▶ _THE TASK_: When you reach the line containing "let go := bitOf" in the entries below, begin reproducing lines exactly, and stop once the line containing "the latest. -/" is done.
--- --- ---
/-! ### Meanings -/

/-- R273: blind bring-up begins at B1 and waits in B2 for the far end's signal; with signal it goes on with the steps that
follow. -/
def execBlindBringup (x : LaneRun) (s : State) : Outcm :=
  if (Instr.blindBringup x).wf then
    let n := x.lane
    let l := s.lane n
    .next (if s.laneRole n = 0 ∨ !s.lanesRun n ∨ l.st = 5 ∨ l.st = 6 then s
      else if !l.bringUp ∧ !l.resume then s.startBringUp n
      else if l.waitLos then s
      else s.bringUpTo n x.run)
  else .refused (.illFormed "BLIND_BRINGUP")

/-- R273 to R277, R282: with signal present, B3 or the resume goes on, as far as this command reaches. -/
def execLosClear (n : Lane) (r : BringUp) (s : State) : Outcm :=
  if (Instr.losClear n r).wf then
    let l := { s.lane n with los := false, waitLos := false }
    .next (if s.laneRole n = 0 ∨ !s.lanesRun n then s
      else if l.st ≠ 2 ∧ l.st ≠ 3 ∧ l.st ≠ 4 then s.setLane n l
      else (s.setLane n { l with step := max l.step (if l.resume then 4 else 2) }).bringUpTo n r)
  else .refused (.illFormed "LOS_CLEAR")

/-- R282: loss of signal. -/
def execLos (n : Lane) (s : State) : Outcm :=
  let l := s.lane n
  .next (if l.st < 2 ∨ l.los then s
    else (((s.setLane n { l with los := true }).countLane Reg.LN_LOS_CNT n 1).event (laneEvt n) [0]).laneLost n 1)

/-- LOL of a lane: counted, and the lane is lost (R282). -/
def State.loseLock (s : State) (n : Nat) : State :=
  (((s.setLane n { s.lane n with lol := true }).countLane Reg.LN_LOL_CNT n 1).event (laneEvt n) [1]).laneLost n 2

/-- R282: loss of lock. -/
def execLol (n : Lane) (s : State) : Outcm :=
  .next (if (s.lane n).st < 2 ∨ (s.lane n).lol then s else s.loseLock n)

/-- A FoM of an UP lane is judged (R282), and enters the mean of the planner's cycle (R381). -/
def State.judgeFom (s : State) (n fom : Nat) : State :=
  let l := s.lane n
  let thr := s.fomThr
  let low := if fom < thr.2.1 then l.lowRun + 1 else 0
  let good := if fom ≥ thr.1 then l.goodRun + 1 else 0
  let sets := decide (low ≥ 10) && !l.degraded
  let s1 := s.setLane n { l with
    fom := fom, lowRun := low, goodRun := good, degraded := (l.degraded || sets) && !decide (good ≥ 10) }
  let f := Sparse.get (0, 0) s.age.fomCycle n
  let s2 := ({ s1 with age := { s1.age with fomCycle := Sparse.ins n (f.1 + fom, f.2 + 1) s1.age.fomCycle } }).eventIf sets
    (laneEvt n) [2]
  if fom < thr.2.2 then s2.countLane Reg.LN_FAIL_CNT n 1 else s2

/-- R279, R282: the FoM of an UP lane is measured and judged. -/
def execFomMeasure (n : Lane) (eye : Eye) (s : State) : Outcm :=
  if (Instr.fomMeasure n eye).wf then .next (if (s.lane n).st ≠ 5 then s else s.judgeFom n (fomOf eye))
  else .refused (.illFormed "FOM_MEASURE")

/-- An adaptation cycle with the FoM at the present code and its neighbours (R280, R288). -/
def State.adapt (s : State) (n f fMinus fPlus : Nat) : State :=
  let l := s.lane n
  let base := bits (s.laneCal n) 23 20
  let c := l.ctle
  let inWin := fun (x : Nat) => decide (base ≤ x + 3 ∧ x ≤ base + 3 ∧ x ≤ 15)
  let down := decide (c ≥ 1) && decide (fMinus ≥ f + 4)
  let up := decide (c + 1 ≤ 15) && decide (fPlus ≥ f + 4)
  let goal := if down && (!up || decide (fMinus ≥ fPlus)) then some (c - 1)
    else if up then some (c + 1) else none
  if c > base + 3 then s.setLane n { l with ctle := c - 1 }
  else if c + 3 < base then s.setLane n { l with ctle := c + 1 }
  else match goal with
    | none => s
    | some x => if inWin x then s.setLane n { l with ctle := x } else s.event (laneEvt n) [3]

/-- R280: an adaptation cycle moves the data path at most one code, inside CTLE_BASE ± 3 and 0 to 15. -/
def execAdaptCycle (n : Lane) (eye eyeMinus eyePlus : Eye) (s : State) : Outcm :=
  if (Instr.adaptCycle n eye eyeMinus eyePlus).wf then
    .next (if (s.lane n).st ≠ 5 ∨ !s.bit (laneCfg n) 19 then s
      else s.adapt n (fomOf eye) (fomOf eyeMinus) (fomOf eyePlus))
  else .refused (.illFormed "ADAPT_CYCLE")

/-- R280: with ADAPT = 0 the data path moves one code towards CTLE_MAN. -/
def execCtleManualStep (n : Lane) (s : State) : Outcm :=
  let l := s.lane n
  let m := s.fld (laneCfg n) 23 20
  .next (if l.st ≠ 5 ∨ s.bit (laneCfg n) 19 then s
    else s.setLane n { l with ctle := if l.ctle < m then l.ctle + 1 else if m < l.ctle then l.ctle - 1 else m })

/-- Is RETRAIN accepted now: in SIMMER, CALIB, SAFE and TEST, and during a transition in its target too (R38, R288). -/
def State.takesRetrain (s : State) : Bool :=
  let ok := fun (m : Mode) => m == .simmer || m == .calib || m == .safe || m == .test
  ok s.hk.mode && (match s.hk.target with
    | some t => ok t
    | none => true)

/-- A write of LN_CFG_n: CFG fields by R397, and RETRAIN as R288 states; a change of RX_INV while UP loses block lock. A lane in
PRBS runs no bring-up (R284): RETRAIN is answered OK with no effect. -/
def State.laneCfgWrite (s : State) (n : Nat) (data : W32) (be : BitVec 4) : Rep :=
  let a := laneCfg n
  let v := mergeBE (s.reg a) data be
  let go := bitOf v 0 && be.getLsbD 0 && !s.bit a 0
  let modeOk := s.takesRetrain
  let flips := (bitOf v 2 != s.bit a 2) && s.laneUp n
  let s1 := s.storeFields a (putBits v 0 0 (b2n (s.bit a 0)))
  let s2 := if flips then s1.loseLock n else s1
  let s3 := if go ∧ s.laneRole n ≠ 0 ∧ (s.lane n).st ≠ 6 then
      (if (s.lane n).bringUp then s2 else s2.startBringUp n).setBit a 0 true else s2
  if s.lockHit a v then .lockedBy s
  else if bitOf v 0 ∧ be.getLsbD 0 ∧ !modeOk then .no Stat.stateReject s
  else s.guarded false false .writeCfg false s3

/-- R288: LN_CFG_n.RETRAIN. -/
def execRetrain (lane n : Lane) (data : W32) (be : BitVec 4) (s : State) : Outcm :=
  .next (s.accessW lane (laneCfg n) be (fun t => t.laneCfgWrite n data be))

/-! ### PRBS -/

/-- The degree and the second tap of a pattern (R284). -/
def patTaps : Nat → Nat × Nat
  | 1 => (7, 6) | 2 => (9, 5) | 3 => (15, 14) | 4 => (23, 18) | 5 => (31, 28) | _ => (0, 0)

/-- The next bit of a pattern's shift register, whose bit 0 is the latest. -/
def patNext (pat reg : Nat) : Bool := reg.testBit ((patTaps pat).1 - 1) != reg.testBit ((patTaps pat).2 - 1)

/-- The register after a bit. -/
def patShift (pat reg : Nat) (b : Bool) : Nat := (2 * reg + b2n b) % 2 ^ (patTaps pat).1

/-- Is a pattern inverted on the line: the longer ones by O.150, and all once more with PAT_POL. -/
def patInverted (pat : Nat) (pol : Bool) : Bool := (decide (pat ≥ 3)) != pol

/-- What a stretch of bits leaves: generator and checker, SYNC, errors and bits counted, losses of SYNC, and the bits sent. -/
structure PrbsRun where
  p : Prbs
  sync : Bool
  errs : Nat
  checked : Nat
  losses : Nat
  sent : List Bool
  deriving DecidableEq, Repr

/-- The generator sends one bit (R284, R286): an INJ_ONE and a periodic inversion on the same bit invert it once. -/
def PrbsRun.send (x : PrbsRun) (pat rate : Nat) (pol : Bool) : PrbsRun :=
  if pat = 0 then x
  else
    let b := patNext pat x.p.tx
    let due := decide (rate ≠ 0) && (x.p.txPos + 1) % 2 ^ (2 * rate + 4) == 0
    { x with
      p := { x.p with tx := patShift pat x.p.tx b, txPos := x.p.txPos + 1, injOne := false }
      sent := x.sent ++ [(b != patInverted pat pol) != (x.p.injOne || due)] }

/-- The checker seeds again (R285). -/
def Prbs.reseed (p : Prbs) : Prbs := { p with ref := 0, seeded := 0, good := 0, win := [] }

/-- The checker reads one raw bit (R285): its seed, the 64 bits before SYNC, and in SYNC the counts and the loss at 32 errors
within 256 bits. An error before SYNC seeds it anew. -/
def PrbsRun.check (x : PrbsRun) (pat : Nat) (pol : Bool) (raw : Bool) : PrbsRun :=
  if pat = 0 then x
  else
    let b := raw != patInverted pat pol
    let p := x.p
    if p.seeded < (patTaps pat).1 then { x with p := { p with ref := patShift pat p.ref b, seeded := p.seeded + 1 } }
    else
      let want := patNext pat p.ref
      let q := { p with ref := patShift pat p.ref want }
      let bad := b != want
      if !x.sync then
        if bad then { x with p := p.reseed }
        else if p.good + 1 = 64 then { x with p := { q with good := 0, win := [] }, sync := true }
        else { x with p := { q with good := p.good + 1 } }
      else
        let win := lastN 256 (p.win ++ [bad])
        let y := { x with p := { q with win := win }, errs := x.errs + b2n bad, checked := x.checked + 1 }
        if win.count true ≥ 32 then { y with p := y.p.reseed, sync := false, losses := y.losses + 1 } else y

/-- A stretch of bits in PRBS state, as the checker receives it; the generator sends as many (R284 to R286). -/
def State.prbsRun (s : State) (n : Nat) (bs : List Bool) : PrbsRun :=
  let l := s.lane n
  let w := s.regAt (instKey Reg.LN_PRBS_CFG n)
  bs.foldl (fun x b => (x.send (bits w 18 16) (bits w 7 4) (bitOf w 8)).check (bits w 14 12) (bitOf w 8) b)
    ⟨l.prbs, l.prbsSync, 0, 0, 0, []⟩

/-- What the stretch changes: the counters, PRBS_LOSS, and the bits sent. -/
def State.prbsStretch (s : State) (n : Nat) (bs : List Bool) : State :=
  let x := s.prbsRun n bs
  let units := x.p.part + x.checked
  let t := s.setLane n { s.lane n with prbs := { x.p with part := units % 65536 }, prbsSync := x.sync }
  let u := (((t.countLane Reg.LN_PRBS_ERR n x.errs).countLane Reg.LN_PRBS_BITS n (units / 65536)).countLane
    Reg.LN_PRBS_SYNC_CNT n x.losses).eventIf (decide (x.losses > 0)) (laneEvt n) [6]
  { u with out := u.out ++ (if x.sent = [] then [] else [Out.prbs n x.sent]) }

/-- The lane that LN_SEL selects. -/
def State.lnSel (s : State) : Nat := s.fld Reg.LN_SEL 4 0

/-- Generator and checker after a write of LN_PRBS_CFG (R284 to R286): a new transmit pattern starts at an open point of its
sequence, a new receive pattern is seeded anew, and an INJ_ONE waits for the next bit. -/
def Prbs.set (p : Prbs) (start : Nat) (old v : W32) (inj : Bool) : Prbs :=
  let tx := bits v 18 16
  let q := if tx = bits old 18 16 then p
    else { p with tx := max 1 (start % 2 ^ (patTaps tx).1), txPos := 0, injOne := false }
  let r := if bits v 14 12 = bits old 14 12 then q else q.reseed
  { r with injOne := r.injOne || inj }

/-- A pattern is set on a lane or taken off it (R284): the lane is in PRBS while one is set, and a receive pattern ends block lock
(R278). -/
def State.prbsLane (s : State) (n : Nat) (old v : W32) (inj : Bool) : State :=
  if s.laneRole n = 0 then s
  else if bits v 18 16 ≠ 0 ∨ bits v 14 12 ≠ 0 then
    let d := (s.framesCut n).draw
    let t := (d.2.setLane n { (d.2.lane n).cutOff with
      st := 6, step := 0, bringUp := false, resume := false,
      waitLos := (d.2.lane n).waitLos || decide ((d.2.lane n).st < 2),
      prbs := (d.2.lane n).prbs.set d.1 old v inj,
      prbsSync := (d.2.lane n).prbsSync && decide (bits v 14 12 = bits old 14 12) }).setBit (laneCfg n) 0 false
    if bits v 14 12 ≠ 0 ∧ (t.lane n).block then t.unblock n 2 else t
  else if (s.lane n).st = 6 then (s.setLane n { s.lane n with prbsSync := false }).startBringUp n
  else s

/-- A write of LN_PRBS_CFG for the selected lane (R284, R286). -/
def State.prbsWrite (s : State) (req : Nat) (data : W32) (be : BitVec 4) : Rep :=
  let n := s.lnSel
  let k := instKey Reg.LN_PRBS_CFG n
  let old := s.regAt k
  let v := mergeBE old data be
  let bad := decide (bits v 18 16 > 5) || decide (bits v 14 12 > 5)
  let inj := bitOf v 0 && be.getLsbD 0
  let wait := (decide (bits v 18 16 ≠ 0 ∨ bits v 14 12 ≠ 0) && n == req) || (inj && decide (bits old 18 16 = 0))
  s.guarded bad (s.lockHit k v) .testFn wait ((s.storeFields k v).prbsLane n old v inj)

/-- R284: a write of LN_PRBS_CFG sets the patterns. -/
def execPrbsPatternSet (lane : Lane) (data : W32) (be : BitVec 4) (s : State) : Outcm :=
  .next (s.accessW lane Reg.LN_PRBS_CFG be (fun t => t.prbsWrite lane data be))

/-- R286: LN_PRBS_CFG.INJ_ONE inverts one bit. -/
def execInjOne (lane : Lane) (data : W32) (be : BitVec 4) (s : State) : Outcm :=
  .next (s.accessW lane Reg.LN_PRBS_CFG be (fun t => t.prbsWrite lane (data ||| 1) be))

/-- LN_PRBS_CLR: both counters of the selected lane clear at the same bit (R285). -/
def State.prbsClear (s : State) (go : Bool) : Rep :=
  let n := s.lnSel
  let l := s.lane n
  s.guarded false false .testFn false
    (if go then
      ((s.setLane n { l with prbs := { l.prbs with part := 0 } }).setRegAt (instKey Reg.LN_PRBS_ERR n) 0).setRegAt
        (instKey Reg.LN_PRBS_BITS n) 0
     else s)

def execPrbsClear (lane : Lane) (s : State) : Outcm :=
  .next (s.access lane Reg.LN_PRBS_CLR (fun t => t.prbsClear true))

/-- R285: a stretch of received bits in which the checker seeds itself and comes to SYNC. -/
def execPrbsSync (x : LaneBits) (s : State) : Outcm :=
  .next (if (s.lane x.lane).st = 6 then s.prbsStretch x.lane x.rx else s)

/-- R285: a stretch of received bits in which the checker loses SYNC. -/
def execPrbsSyncLoss (x : LaneBits) (s : State) : Outcm :=
  .next (if (s.lane x.lane).st = 6 then s.prbsStretch x.lane x.rx else s)

end Sys2Proof.Machine
end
--- --- ---
▶ _PROBLEM SOLUTION_:
  let go := bitOf v 0 && be.getLsbD 0 && !s.bit a 0
  let modeOk := s.takesRetrain
  let flips := (bitOf v 2 != s.bit a 2) && s.laneUp n
  let s1 := s.storeFields a (putBits v 0 0 (b2n (s.bit a 0)))
  let s2 := if flips then s1.loseLock n else s1
  let s3 := if go ∧ s.laneRole n ≠ 0 ∧ (s.lane n).st ≠ 6 then
      (if (s.lane n).bringUp then s2 else s2.startBringUp n).setBit a 0 true else s2
  if s.lockHit a v then .lockedBy s
  else if bitOf v 0 ∧ be.getLsbD 0 ∧ !modeOk then .no Stat.stateReject s
  else s.guarded false false .writeCfg false s3

/-- R288: LN_CFG_n.RETRAIN. -/
def execRetrain (lane n : Lane) (data : W32) (be : BitVec 4) (s : State) : Outcm :=
  .next (s.accessW lane (laneCfg n) be (fun t => t.laneCfgWrite n data be))

/-! ### PRBS -/

/-- The degree and the second tap of a pattern (R284). -/
def patTaps : Nat → Nat × Nat
  | 1 => (7, 6) | 2 => (9, 5) | 3 => (15, 14) | 4 => (23, 18) | 5 => (31, 28) | _ => (0, 0)

/-- The next bit of a pattern's shift register, whose bit 0 is the latest. -/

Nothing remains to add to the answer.